- Opening Delimiter -

-- ==== Sys2Proof/Laws/State.lean ====
section
/-! SUPPORT. The fields of State under each plain update of the model: which stay, and what the others become. -/

namespace Sys2Proof.Machine

/-! ## Fields that an update leaves -/

@[simp] theorem post_num (k : EventKind) (n a c : Nat) (s : State) : (post k n a c s).num = s.num := rfl
@[simp] theorem post_rate (k : EventKind) (n a c : Nat) (s : State) : (post k n a c s).rate = s.rate := rfl
@[simp] theorem post_inReset (k : EventKind) (n a c : Nat) (s : State) : (post k n a c s).inReset = s.inReset := rfl
@[simp] theorem post_inUse (k : EventKind) (n a c : Nat) (s : State) : (post k n a c s).inUse = s.inUse := rfl
@[simp] theorem post_table (k : EventKind) (n a c : Nat) (s : State) : (post k n a c s).table = s.table := rfl
@[simp] theorem post_watches (k : EventKind) (n a c : Nat) (s : State) : (post k n a c s).watches = s.watches := rfl
@[simp] theorem post_mc (k : EventKind) (n a c : Nat) (s : State) : (post k n a c s).mc = s.mc := rfl
@[simp] theorem post_tu (k : EventKind) (n a c : Nat) (s : State) : (post k n a c s).tu = s.tu := rfl
@[simp] theorem post_ac (k : EventKind) (n a c : Nat) (s : State) : (post k n a c s).ac = s.ac := rfl
@[simp] theorem post_lif (k : EventKind) (n a c : Nat) (s : State) : (post k n a c s).lif = s.lif := rfl
@[simp] theorem post_ba (k : EventKind) (n a c : Nat) (s : State) : (post k n a c s).ba = s.ba := rfl
@[simp] theorem post_tm (k : EventKind) (n a c : Nat) (s : State) : (post k n a c s).tm = s.tm := rfl
@[simp] theorem post_co (k : EventKind) (n a c : Nat) (s : State) : (post k n a c s).co = s.co := rfl
@[simp] theorem post_free (k : EventKind) (n a c : Nat) (s : State) : (post k n a c s).free = s.free := rfl
@[simp] theorem post_pending (k : EventKind) (n a c : Nat) (s : State) : (post k n a c s).pending = s.pending := rfl

@[simp] theorem postOwn_num (k : EventKind) (a c : Nat) (s : State) : (postOwn k a c s).num = s.num := rfl
@[simp] theorem postOwn_rate (k : EventKind) (a c : Nat) (s : State) : (postOwn k a c s).rate = s.rate := rfl
@[simp] theorem postOwn_inReset (k : EventKind) (a c : Nat) (s : State) : (postOwn k a c s).inReset = s.inReset := rfl
@[simp] theorem postOwn_inUse (k : EventKind) (a c : Nat) (s : State) : (postOwn k a c s).inUse = s.inUse := rfl
@[simp] theorem postOwn_table (k : EventKind) (a c : Nat) (s : State) : (postOwn k a c s).table = s.table := rfl
@[simp] theorem postOwn_watches (k : EventKind) (a c : Nat) (s : State) : (postOwn k a c s).watches = s.watches := rfl
@[simp] theorem postOwn_mc (k : EventKind) (a c : Nat) (s : State) : (postOwn k a c s).mc = s.mc := rfl
@[simp] theorem postOwn_tu (k : EventKind) (a c : Nat) (s : State) : (postOwn k a c s).tu = s.tu := rfl
@[simp] theorem postOwn_ac (k : EventKind) (a c : Nat) (s : State) : (postOwn k a c s).ac = s.ac := rfl
@[simp] theorem postOwn_lif (k : EventKind) (a c : Nat) (s : State) : (postOwn k a c s).lif = s.lif := rfl
@[simp] theorem postOwn_ba (k : EventKind) (a c : Nat) (s : State) : (postOwn k a c s).ba = s.ba := rfl
@[simp] theorem postOwn_tm (k : EventKind) (a c : Nat) (s : State) : (postOwn k a c s).tm = s.tm := rfl
@[simp] theorem postOwn_co (k : EventKind) (a c : Nat) (s : State) : (postOwn k a c s).co = s.co := rfl
@[simp] theorem postOwn_free (k : EventKind) (a c : Nat) (s : State) : (postOwn k a c s).free = s.free := rfl
@[simp] theorem postOwn_pending (k : EventKind) (a c : Nat) (s : State) : (postOwn k a c s).pending = s.pending := rfl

- Closing Delimiter -

What is required: Each line of the data should be given back exactly.

Solution for this problem:
-- ==== Sys2Proof/Laws/State.lean ====
section
/-! SUPPORT. The fields of State under each plain update of the model: which stay, and what the others become. -/

namespace Sys2Proof.Machine

/-! ## Fields that an update leaves -/

@[simp] theorem post_num (k : EventKind) (n a c : Nat) (s : State) : (post k n a c s).num = s.num := rfl
@[simp] theorem post_rate (k : EventKind) (n a c : Nat) (s : State) : (post k n a c s).rate = s.rate := rfl
@[simp] theorem post_inReset (k : EventKind) (n a c : Nat) (s : State) : (post k n a c s).inReset = s.inReset := rfl
@[simp] theorem post_inUse (k : EventKind) (n a c : Nat) (s : State) : (post k n a c s).inUse = s.inUse := rfl
@[simp] theorem post_table (k : EventKind) (n a c : Nat) (s : State) : (post k n a c s).table = s.table := rfl
@[simp] theorem post_watches (k : EventKind) (n a c : Nat) (s : State) : (post k n a c s).watches = s.watches := rfl
@[simp] theorem post_mc (k : EventKind) (n a c : Nat) (s : State) : (post k n a c s).mc = s.mc := rfl
@[simp] theorem post_tu (k : EventKind) (n a c : Nat) (s : State) : (post k n a c s).tu = s.tu := rfl
@[simp] theorem post_ac (k : EventKind) (n a c : Nat) (s : State) : (post k n a c s).ac = s.ac := rfl
@[simp] theorem post_lif (k : EventKind) (n a c : Nat) (s : State) : (post k n a c s).lif = s.lif := rfl
@[simp] theorem post_ba (k : EventKind) (n a c : Nat) (s : State) : (post k n a c s).ba = s.ba := rfl
@[simp] theorem post_tm (k : EventKind) (n a c : Nat) (s : State) : (post k n a c s).tm = s.tm := rfl
@[simp] theorem post_co (k : EventKind) (n a c : Nat) (s : State) : (post k n a c s).co = s.co := rfl
@[simp] theorem post_free (k : EventKind) (n a c : Nat) (s : State) : (post k n a c s).free = s.free := rfl
@[simp] theorem post_pending (k : EventKind) (n a c : Nat) (s : State) : (post k n a c s).pending = s.pending := rfl

@[simp] theorem postOwn_num (k : EventKind) (a c : Nat) (s : State) : (postOwn k a c s).num = s.num := rfl
@[simp] theorem postOwn_rate (k : EventKind) (a c : Nat) (s : State) : (postOwn k a c s).rate = s.rate := rfl
@[simp] theorem postOwn_inReset (k : EventKind) (a c : Nat) (s : State) : (postOwn k a c s).inReset = s.inReset := rfl
@[simp] theorem postOwn_inUse (k : EventKind) (a c : Nat) (s : State) : (postOwn k a c s).inUse = s.inUse := rfl
@[simp] theorem postOwn_table (k : EventKind) (a c : Nat) (s : State) : (postOwn k a c s).table = s.table := rfl
@[simp] theorem postOwn_watches (k : EventKind) (a c : Nat) (s : State) : (postOwn k a c s).watches = s.watches := rfl
@[simp] theorem postOwn_mc (k : EventKind) (a c : Nat) (s : State) : (postOwn k a c s).mc = s.mc := rfl
@[simp] theorem postOwn_tu (k : EventKind) (a c : Nat) (s : State) : (postOwn k a c s).tu = s.tu := rfl
@[simp] theorem postOwn_ac (k : EventKind) (a c : Nat) (s : State) : (postOwn k a c s).ac = s.ac := rfl
@[simp] theorem postOwn_lif (k : EventKind) (a c : Nat) (s : State) : (postOwn k a c s).lif = s.lif := rfl
@[simp] theorem postOwn_ba (k : EventKind) (a c : Nat) (s : State) : (postOwn k a c s).ba = s.ba := rfl
@[simp] theorem postOwn_tm (k : EventKind) (a c : Nat) (s : State) : (postOwn k a c s).tm = s.tm := rfl
@[simp] theorem postOwn_co (k : EventKind) (a c : Nat) (s : State) : (postOwn k a c s).co = s.co := rfl
@[simp] theorem postOwn_free (k : EventKind) (a c : Nat) (s : State) : (postOwn k a c s).free = s.free := rfl
@[simp] theorem postOwn_pending (k : EventKind) (a c : Nat) (s : State) : (postOwn k a c s).pending = s.pending := rfl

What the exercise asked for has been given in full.